If DPR is prepared for the project with realistic assumptions and with the active involvement of promoters, it can help the promoters to strengthen their case to convince the potential stakeholders.
Recently I met a friend who has been very successful in an agro-based venture. He has been planning to expand the horizon his business into multiple links in the value chain to provide an integrated platform to farmers and consumers to experience superior value proposition in the transactions.
The project has significant social impact goal in its core and latest technology interface to compress the time to reach the market and make the transaction very affordable. He himself is an old hand in this segment and is valued for his viewpoints.
As a part of his plan to expand the business, he approached a financial consultant to prepare a detailed project report for securing bank financing.
Recently he contacted me to discuss securing bank finance based on that DPR. When I was going through the document, I found there many statements and assumptions which I found unrealistic for the business they are planning.
Following are three major observations which I feel required to be emphasised for all our SMEs who are planning to expand, diversify the business. They are:
- The overambitious growth rate of sales
- Unrealistic assumptions leading to exorbitant IRR estimation
- Lower working capital assessment
Let us understand the points in the context of the business proposed o be undertaken:
The overambitious growth rate of sales: The total cost of the project is little over Rs 6 crores and the plan contains a proposal to set up 50 stores to sell agri-produces. The sales number projected looks very ambitious as it expects the turnover to reach Rs 35 crores in the second year of operation.
It is well proven that the business involves setting up a retail network entails a considerable amount of time. It is unlikely that all stores will come to operations immediately and start running at decent capacity. The setting up various processes and to integrate the operations is itself a herculean task and beset with bottlenecks in the initial stage.
The blueprint did not analyse the time, effort and commitment of top management in setting new stores realistically. It is a fact that for any business in a new locality, it takes a significant amount of time to convince the consumers to turn their head and in turn building the brand.

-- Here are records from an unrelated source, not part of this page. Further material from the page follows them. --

-- ==== Sys2Proof/Certificates/Slice0/Obligations.lean ====
section
/-! DEFINITION. The statements about the model, for the provers. -/

open Sys2Proof Sys2Proof.Machine

/-- What R75, R76 and R114 say of a scalar floating instruction whose result is written by `write` after `n` cycles and raises
`exc`: no enabled exception, and the flags merge, to be read like the result once the instruction has completed; else the trap `FP`
with the enabled ones raised. -/
def deliversFloat (f : Form) (s : State) (n : Nat) (exc : BitVec 5) (write : TSet → TSet) (out : Outcome) : Prop :=
  let on := s.me.fpctl.extractLsb' 0 5
  (exc &&& on = 0 → out = .next (finished f.hints
    (fpHold (readyIn n f.od ((begin s).modMe (fun t =>
      (write { t with fpctl := t.fpctl ||| (exc.setWidth 64 <<< 8) }).setLate 192 (s.cycle s.curCore + n)))) on n))) ∧
  (exc &&& on ≠ 0 → out = traps s 0x09 ((exc &&& on).setWidth 64))

/-- The special registers of Table 3.2 with the values their readers see (R105, R107, R223). -/
def specialValues (s : State) : List (Nat × Word) :=
  let t := s.me
  let c := s.myCore
  let a := t.act.getD {}
  let ev := ((s.context s.myCtx).map (·.events)).getD []
  [(0x001, a.ex.setWidth 64), (0x002, a.ey.setWidth 64), (0x003, a.ez.setWidth 64), (0x004, a.edim),
   (0x005, BitVec.ofNat 64 s.curCore), (0x006, BitVec.ofNat 64 s.curTs), (0x007, BitVec.ofNat 64 s.myCtx), (0x008, a.rcb),
   (0x009, t.owner.setWidth 64), (0x00A, msgHead a.msg), (0x00B, a.msg.stamp), (0x00C, a.msg.id), (0x00D, a.msg.tag.setWidth 64),
   (0x010, BitVec.ofNat 64 (s.periods * 4 / 9)), (0x011, BitVec.ofNat 64 (s.cycle s.curCore)),
   (0x020, c.bfmt0.setWidth 64), (0x021, c.bfmt1.setWidth 64), (0x022, c.bfmt2.setWidth 64), (0x023, c.afmt.setWidth 64),
   (0x024, c.wfmt.setWidth 64), (0x025, c.cfmt.setWidth 64), (0x030, c.mrland &&& 0x0000FFFF0FFF07FF), (0x031, t.tmpol &&& 0x00000FFFFFFFFFFF), (0x040, t.sfbase),
   (0x041, t.sflen), (0x042, t.cstop.setWidth 64), (0x043, t.trtop.setWidth 64), (0x044, t.stealpol &&& 1), (0x045, t.srchdone),
   (0x060, BitVec.ofNat 64 t.tlvl), (0x061, t.tvec.setWidth 64), (0x062, t.tsave1), (0x063, t.tsave2), (0x064, t.tcause1),
   (0x065, t.tepc1), (0x066, t.tval1), (0x067, t.tcause2), (0x068, t.tepc2), (0x069, t.tval2), (0x070, hwdog s s.curCore s.curTs),
   (0x080, mget 0 ev 0), (0x081, mget 0 ev 1), (0x082, mget 0 ev 2), (0x083, mget 0 ev 3),
   (0x800, s.pgroot), (0x801, s.bupage), (0x802, s.pwrcap.setWidth 64)]

/-- The page of an object stands as one core's L1 TLB has it: translated to `x`, dirty, open to writes, its unit written under its key. -/
def objectHere (s : State) (core va pa : Nat) (x : Xlat) : Prop :=
  x.pa = pa ∧ pa % 16 = 0 ∧ x.dirty = true ∧ x.wb = false ∧ keyStands s x = true ∧
  ∃ e, (s.core core).tlb.find? (fun e => e.holds va) = some e ∧ x = e.at_ va

/-- The words whose registers are those of their form alone, with the lanes of their mask (none for a guard's bit 0) and how they use OD: all
but `MFS`, `MTS`, `SEND`, `SENDNOW`, `FORK`, `SPEC` and `TRYE`, which name registers besides, and `PFT` and `TLBINV`. -/
def formWords (f : Form) : List (Instr × Option Nat × OdUse) :=
  let v := some (laneCount (tyOf f))
  [Instr.add f, .sub f, .mul f, .mulh f, .div f, .divu f, .rem f, .remu f, .neg f, .abs f, .min f, .max f, .minu f, .maxu f, .and f, .or f,
    .xor f, .andn f, .shl f, .shr f, .sar f, .ror f, .clz f, .ctz f, .popc f, .extr f, .mov f, .lea f, .ptrg f, .ptrs f, .curg f, .ptog f,
    .fadd f, .fsub f, .fmul f, .fmin f, .fmax f, .fdiv f, .fsqrt f, .fcvt f].map (fun i => (i, none, .write)) ++
  [Instr.ld f, .sld f, .ldl f, .aadd f, .afadd f, .amax f, .amaxu f, .afmax f, .amin f, .aand f, .aor f, .axor f, .axchg f, .unbind f,
    .spinw f, .barmax f, .grant f, .rchk f, .revoke f, .genadv f, .twait f, .gnode f, .gseal f, .call f, .tagpnd f, .qpost f,
    .resolve f].map (fun i => (i, none, .write)) ++
  [Instr.ins f, .sel f, .ffma f, .acas f, .bind f, .loop f].map (fun i => (i, none, .both)) ++
  [Instr.st f, .sst f, .stu f, .mma f, .mmas f, .mrot f, .mrot2 f, .cclr f, .tld f, .tst f, .tcvt f, .esend f, .endw f].map
    (fun i => (i, none, .read)) ++
  [Instr.cmp f, .pand f, .por f, .pxor f, .pnot f, .gtop f, .curs f, .fcmp f, .ulk f, .acq f, .rel f, .fence f, .xfence f, .barsync f, .br f,
    .bri f, .ret f, .endAct f, .yieldAct f, .rread f, .htset f, .tagen f, .join f, .evset f, .evclr f, .fail f, .cut f, .trail f, .nop f,
    .trap f, .tret f, .tabort f, .brk f].map (fun i => (i, none, .none)) ++
  [Instr.vfadd f, .vfsub f, .vfmul f, .vfmin f, .vfmax f, .vfabs f, .vfneg f, .vfrcp f, .vfrsq f, .vfexp2 f, .vadd f, .vsub f, .vmul f,
    .vmulh f, .vmin f, .vmax f, .vabs f, .vadds f, .vand f, .vor f, .vxor f, .vshl f, .vshr f, .vsar f, .vscl f, .vcvt f, .vqnt f,
    .vdqnt f, .vamax f, .vrsum f, .vrmax f, .vrmin f, .vperm f, .vbcast f, .vrot f, .vcomp f, .vexpd f, .vext f, .vld f, .vlds f, .vgth f,
    .vgld f].map (fun i => (i, v, .write)) ++
  [Instr.vffma f, .vsel f, .vins f].map (fun i => (i, v, .both)) ++
  [Instr.vst f, .vsts f, .vsct f, .vgst f].map (fun i => (i, v, .read)) ++
  [Instr.vfcmpeq f, .vfcmplt f, .vfcmple f, .vcmpeq f, .vcmplt f].map (fun i => (i, v, .none))

/-- R99, Tables 6.1 and 6.2, but for the four divisions: the value written to g[OD] at both widths, in 64-bit arithmetic that
wraps; a product can be read 3 cycles after its issue. R101, Table 6.3: logic, shifts, counts. The count of leading zeros is the n for which the value lies below 2^(W − n) and, short
of W, not below 2^(W − n − 1); that of trailing zeros the n whose power divides it, and no higher one. R102: `EXTR` and `INS`, bit by bit: the low W bits of the value written, which is then sign-extended from bit W − 1. -/
def Obligations.IntegerArithmetic : Prop :=
  (∀ (f : Form) (s : State), formReady s f none .write = true →
     let a := wide f.md (s.me.value f.oa)
     let b := wide f.md (s.me.value f.ob)
     exec (.add f) s = givesG f s (wide f.md (a + b)) ∧
     exec (.sub f) s = givesG f s (wide f.md (a - b)) ∧
     exec (.mul f) s = givesGIn 3 f s (wide f.md (a * b)) ∧
     exec (.mulh f) s = givesGIn 3 f s
       (wide f.md (((a.signExtend 128 * b.signExtend 128) >>> (if f.md = 1 then 32 else 64)).setWidth 64)) ∧
     exec (.neg f) s = givesG f s (wide f.md (-a)) ∧
     exec (.abs f) s = givesG f s (wide f.md (if a.msb then -a else a)) ∧
     exec (.min f) s = givesG f s (if b.slt a then b else a) ∧
     exec (.max f) s = givesG f s (if a.slt b then b else a) ∧
     exec (.minu f) s = givesG f s (if b.ult a then b else a) ∧
     exec (.maxu f) s = givesG f s (if a.ult b then b else a)) ∧
  (∀ (f : Form) (s : State), formReady s f none .write = true →
     let a := s.me.value f.oa
     let b := s.me.value f.ob
     let w := if f.md = 1 then 32 else 64
     let n := b.toNat % w
     let u := (wideU f.md a).toNat
     exec (.and f) s = givesG f s (wide f.md (a &&& b)) ∧
     exec (.or f) s = givesG f s (wide f.md (a ||| b)) ∧
     exec (.xor f) s = givesG f s (wide f.md (a ^^^ b)) ∧
     exec (.andn f) s = givesG f s (wide f.md (a &&& ~~~b)) ∧
     exec (.shl f) s = givesG f s (wide f.md (a <<< n)) ∧
     exec (.shr f) s = givesG f s (wide f.md (wideU f.md a >>> n)) ∧
     exec (.sar f) s = givesG f s ((wide f.md a).sshiftRight n) ∧
     exec (.ror f) s = givesG f s (wide f.md (wideU f.md a >>> n ||| a <<< (w - n))) ∧
     (∃ k, exec (.clz f) s = givesG f s (BitVec.ofNat 64 k) ∧ k ≤ w ∧ u < 2 ^ (w - k) ∧ (k < w → 2 ^ (w - k - 1) ≤ u)) ∧
     (∃ k, exec (.ctz f) s = givesG f s (BitVec.ofNat 64 k) ∧ k ≤ w ∧ u % 2 ^ k = 0 ∧ (k < w → u % 2 ^ (k + 1) ≠ 0)) ∧
     exec (.popc f) s = givesG f s (BitVec.ofNat 64 ((List.range w).filter (fun k => a.getLsbD k)).length)) ∧
  (∀ (f : Form) (s : State),
     let a := s.me.value f.oa
     let b := s.me.value f.ob
     let d := s.me.value f.od
     let w := if f.md = 1 then 32 else 64
     let pos := b.toNat % 64
     let len := if b.toNat / 64 % 128 = 0 ∨ w < b.toNat / 64 % 128 then w else b.toNat / 64 % 128
     (formReady s f none .write = true → ∃ x : Word, exec (.extr f) s = givesG f s (wide f.md x) ∧
       ∀ i < w, x.getLsbD i = (decide (i < len) && decide (pos + i < w) && a.getLsbD (pos + i))) ∧
     (formReady s f none .both = true → ∃ x : Word, exec (.ins f) s = givesG f s (wide f.md x) ∧
       ∀ i < w, x.getLsbD i = if pos ≤ i ∧ i < pos + len then a.getLsbD (i - pos) else d.getLsbD i))

/-- R99 and R100: with a nonzero divisor the quotient or remainder reaches g[OD] later; a zero divisor, tested at the width, traps
`INT_DIVZERO` with the whole dividend. -/
def Obligations.Division : Prop :=
  ∀ (f : Form) (s : State), formReady s f none .write = true →
    let a := s.me.value f.oa
    let b := s.me.value f.ob
    if wideU f.md b = 0 then
      exec (.div f) s = traps s 0x08 a ∧ exec (.divu f) s = traps s 0x08 a ∧
      exec (.rem f) s = traps s 0x08 a ∧ exec (.remu f) s = traps s 0x08 a
    else
      exec (.div f) s = pendsG f s (.value (wide f.md ((wide f.md a).sdiv (wide f.md b)))) ∧
      exec (.divu f) s = pendsG f s (.value (wide f.md (wideU f.md a / wideU f.md b))) ∧
      exec (.rem f) s = pendsG f s (.value (wide f.md ((wide f.md a).srem (wide f.md b)))) ∧
      exec (.remu f) s = pendsG f s (.value (wide f.md (wideU f.md a % wideU f.md b)))

/-- R103, Table 6.4: compares and predicate operations. R104 and R109, Tables 6.5: moves, immediates, addresses, pointers and cursor moves. -/
def Obligations.PredicatesAndMoves : Prop :=
  (∀ (f : Form) (s : State),
     let a := s.me.value f.oa
     let b := s.me.value f.ob
     let d := s.me.value f.od
     (formReady s f none .none = true →
       (f.md = 0 → exec (.cmp f) s = givesP f s (if a = b then BitVec.allOnes 64 else 0)) ∧
       (f.md = 1 → exec (.cmp f) s = givesP f s (if a = b then 0 else BitVec.allOnes 64)) ∧
       (f.md = 2 → exec (.cmp f) s = givesP f s (if a.toInt < b.toInt then BitVec.allOnes 64 else 0)) ∧
       (f.md = 3 → exec (.cmp f) s = givesP f s (if a.toInt ≤ b.toInt then BitVec.allOnes 64 else 0)) ∧
       (f.md = 4 → exec (.cmp f) s = givesP f s (if a.toNat < b.toNat then BitVec.allOnes 64 else 0)) ∧
       (f.md = 5 → exec (.cmp f) s = givesP f s (if a.toNat ≤ b.toNat then BitVec.allOnes 64 else 0)) ∧
       exec (.pand f) s = givesP f s (a &&& b) ∧
       exec (.por f) s = givesP f s (a ||| b) ∧
       exec (.pxor f) s = givesP f s (a ^^^ b) ∧
       exec (.pnot f) s = givesP f s (~~~a) ∧
       exec (.gtop f) s = givesP f s a) ∧
     (formReady s f none .both = true → exec (.sel f) s = givesG f s ((b &&& a) ||| (d &&& ~~~a))) ∧
     (formReady s f none .write = true → exec (.ptog f) s = givesG f s a)) ∧
  (∀ (f : Form) (s : State) (n : BitVec 48) (h : BitVec 16),
     let a := s.me.value f.oa
     let b := s.me.value f.ob
     let d := s.me.value f.od
     (formReady s f none .write = true →
       exec (.mov f) s = givesG f s a ∧
       (f.md.toNat < 5 → exec (.lea f) s = givesG f s (a + b * BitVec.ofNat 64 (2 ^ f.md.toNat))) ∧
       exec (.ptrg f) s = givesG f s (a >>> 57) ∧
       exec (.ptrs f) s = givesG f s ((b <<< 57) ||| (a &&& 0x01FF_FFFF_FFFF_FFFF)) ∧
       exec (.curg f) s = givesG f s ((s.me.readC (regOf f.oa)).setWidth 64)) ∧
     (formReady s f none .none = true →
       exec (.curs f) s = .next (after f.hints s (fun t => t.writeC (regOf f.od) (a.setWidth 25 &&& 0x1F3FFFF)))) ∧
     (formReady s { f with oa := .unused, ob := .unused } none .write = true →
       exec (.limm f.guard f.hints f.od n) s = givesG f s (n.signExtend 64)) ∧
     (formReady s { f with oa := .unused, ob := .unused } none .both = true →
       exec (.limmHi f.guard f.hints f.od h) s =
         givesG f s ((d &&& 0x0000_FFFF_FFFF_FFFF) ||| (h.setWidth 64 <<< 48))))

/-- R110, R111, Table 6.7: sums, products, quotients, roots, minimum and maximum, each rounded once from the exact value; `FDIV`
and `FSQRT` are long-latency while every enable is zero. R112, R113, Table 6.8: `FCMP` with its invalid exception on a NaN under lt and le; the eight conversions of `FCVT`. R69 and R72: in each of the six floating formats, a pattern that is no NaN is the rounding of its own value, without exceptions;
and a shift by `k` places rounds to the nearest number, to the even one at a tie. -/
def Obligations.FloatScalar : Prop :=
  (∀ (f : Form) (s : State),
     let p := if f.md = 1 then fp64 else fp32
     let v := fun o => decodeF p ((s.me.value o).toNat % 2 ^ p.width)
     let a := v f.oa
     let b := v f.ob
     let d := v f.od
     let new := fun (x : FVal) => !a.isNan && !b.isNan && x.isNan
     let delivers := fun n (r : Nat × BitVec 5) => deliversFloat f s n r.2 (fun t => t.writeG (regOf f.od) (BitVec.ofNat 64 r.1))
     let later := fun (r : Nat × BitVec 5) => pendsG f s (.float (BitVec.ofNat 64 r.1) r.2)
     let quot := finish p (new (fDiv a b)) (b.isZero && !a.isZero && !a.isNan && !a.isInf) (fDiv a b)
     let root := finish p (!a.isNan && (fSqrt a).isNan) false (fSqrt a)
     (formReady s f none .write = true →
       delivers 4 (finish p (new (fAdd a b)) false (fAdd a b)) (exec (.fadd f) s) ∧
       delivers 4 (finish p (new (fAdd a (fNeg b))) false (fAdd a (fNeg b))) (exec (.fsub f) s) ∧
       delivers 4 (finish p (new (fMul a b)) false (fMul a b)) (exec (.fmul f) s) ∧
       delivers 4 (roundBits p (fMin a b), 0) (exec (.fmin f) s) ∧
       delivers 4 (roundBits p (fMax a b), 0) (exec (.fmax f) s) ∧
       (s.me.fpctl.extractLsb' 0 5 = 0 → exec (.fdiv f) s = later quot ∧ exec (.fsqrt f) s = later root) ∧
       (s.me.fpctl.extractLsb' 0 5 ≠ 0 → delivers 14 quot (exec (.fdiv f) s) ∧ delivers 18 root (exec (.fsqrt f) s))) ∧
     (formReady s f none .both = true →
       delivers 4 (finish p (new (fMul a b) || (!d.isNan && !(fMul a b).isNan && (fAdd d (fMul a b)).isNan)) false
         (fAdd d (fMul a b))) (exec (.ffma f) s))) ∧
  (∀ (f : Form) (s : State),
     let x := s.me.value f.oa
     let p := if f.md.getLsbD 2 then fp64 else fp32
     let v := fun o => decodeF p ((s.me.value o).toNat % 2 ^ p.width)
     let a := v f.oa
     let b := v f.ob
     let unordered := a.isNan || b.isNan
     let holds := fun (c : Bool) => fun t : TSet => t.writeP (regOf f.od) (if c then BitVec.allOnes 64 else 0)
     let single := decodeF fp32 (x.toNat % 2 ^ 32)
     let float := fun dst val => deliversFloat f s 4 (finish dst false false val).2
       (fun t => t.writeG (regOf f.od) (BitVec.ofNat 64 (finish dst false false val).1)) (exec (.fcvt f) s)
     let int := fun val => deliversFloat f s 4 (convInt val).2
       (fun t => t.writeG (regOf f.od) (BitVec.ofNat 64 (convInt val).1)) (exec (.fcvt f) s)
     (formReady s f none .none = true →
       (f.md.toNat % 4 = 0 → deliversFloat f s 4 0 (holds (fEq a b)) (exec (.fcmp f) s)) ∧
       (f.md.toNat % 4 = 1 → deliversFloat f s 4 (if unordered then 1 else 0) (holds (fLt a b)) (exec (.fcmp f) s)) ∧
       (f.md.toNat % 4 = 2 → deliversFloat f s 4 (if unordered then 1 else 0) (holds (fLe a b)) (exec (.fcmp f) s)) ∧
       (f.md.toNat % 4 = 3 → deliversFloat f s 4 0 (holds unordered) (exec (.fcmp f) s))) ∧
     (formReady s f none .write = true →
       (f.md = 0 → float fp64 single) ∧ (f.md = 1 → float fp32 (decodeF fp64 x.toNat)) ∧
       (f.md = 2 → float fp32 (ofInt x.toInt)) ∧ (f.md = 3 → int single) ∧
       (f.md = 4 → float fp64 (ofInt x.toInt)) ∧ (f.md = 5 → int (decodeF fp64 x.toNat)) ∧
       (f.md = 6 → float bf16 single) ∧ (f.md = 7 → float fp32 (decodeF bf16 (x.toNat % 2 ^ 16))))) ∧
  ((∀ p ∈ [fp64, fp32, fp16, bf16, e4m3, e5m2], ∀ x < 2 ^ p.width, (decodeF p x).isNan = false →
     roundF p false (decodeF p x) = ⟨x, false, false, false⟩) ∧
   (∀ m k : Nat, 2 * m ≤ 2 ^ k * (2 * shiftRne m k + 1) ∧ 2 ^ k * (2 * shiftRne m k) ≤ 2 * m + 2 ^ k ∧
     (0 < k → (2 * m + 2 ^ k) % 2 ^ (k + 1) = 0 → shiftRne m k % 2 = 0)))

Unrealistic assumptions leading to exorbitant IRR estimation: The faulty assumptions are not confined to sales alone but also in the rest. The profitability is so assumed high that the IRR arrived at 85%, something impossible any business let alone in the Agri venture unless they have unique selling proposition.
It is widely accepted that the project involving retailing of perishables have a high incidence of loses in the initial years till they reach a point of perfection.
Further, marketing in the retail space requires lot more imaginative schemes to attract the consumers. In such circumstances, assuming such a level of IRR in a span of seven years is extremely optimistic and unlikely to achieve.
Lower working capital assessment: Any project if it does not forecast the sufficient working capital requirement and sanction in hand at the beginning, it is fraught with danger of being deprived of the working capital when the operation starts. We had discussed the challenge in our previous blog.
Please read:Is working capital denied?: Explore options
In the instant case, the working assessment is done for second year onwards though operations start in the first year (as per the plan) and secondly, the limit assessed is less than one per cent of the turnover projected.
A fair amount of working capital needs to be in place alongside while seeking bank finance for the creation of assets. Any lopsided approach will lead to underperformance of business and the business may not yield enough cash flow to service the term debt leading to a distress situation. There are many SMEs which failed in the beginning for want of tying up working capital.
DPR is an important document:
A project report or DPR is a document which contains the details pertaining to industry, management, Business model and Financial aspects. The primary objective of preparation of project report is to assess the technical feasibility and economic viability of the project under consideration.
DPR preparation requires to be approached methodically. More elaborate the analysis, more realistic the project plan will be. It will also uncover the risks which many a time glossed over in the initial euphoria of starting a new venture.
It is important to win the confidence of stakeholders:
A well-prepared DPR conveys clarity on the purpose, mission, business strategy, business process of the venture to various stakeholders such as lenders, suppliers, investors and other stakeholders. It also embodies realistic assessment in financial terms of the venture.
It reflects upon the preparedness of the entrepreneur for undertaking the project and the ability to endure the challenges in the course of its business.
The promoters should take part actively in the process of planning and building DPR.
Many a time Detailed Project Report (DPR) is prepared for selling the proposal for a specific stakeholder. Instead, if DPR is prepared for the project proposed with realistic assumptions and with an active involvement of promoters, it can help the promoters to strengthen their case to convince the all potential stakeholders.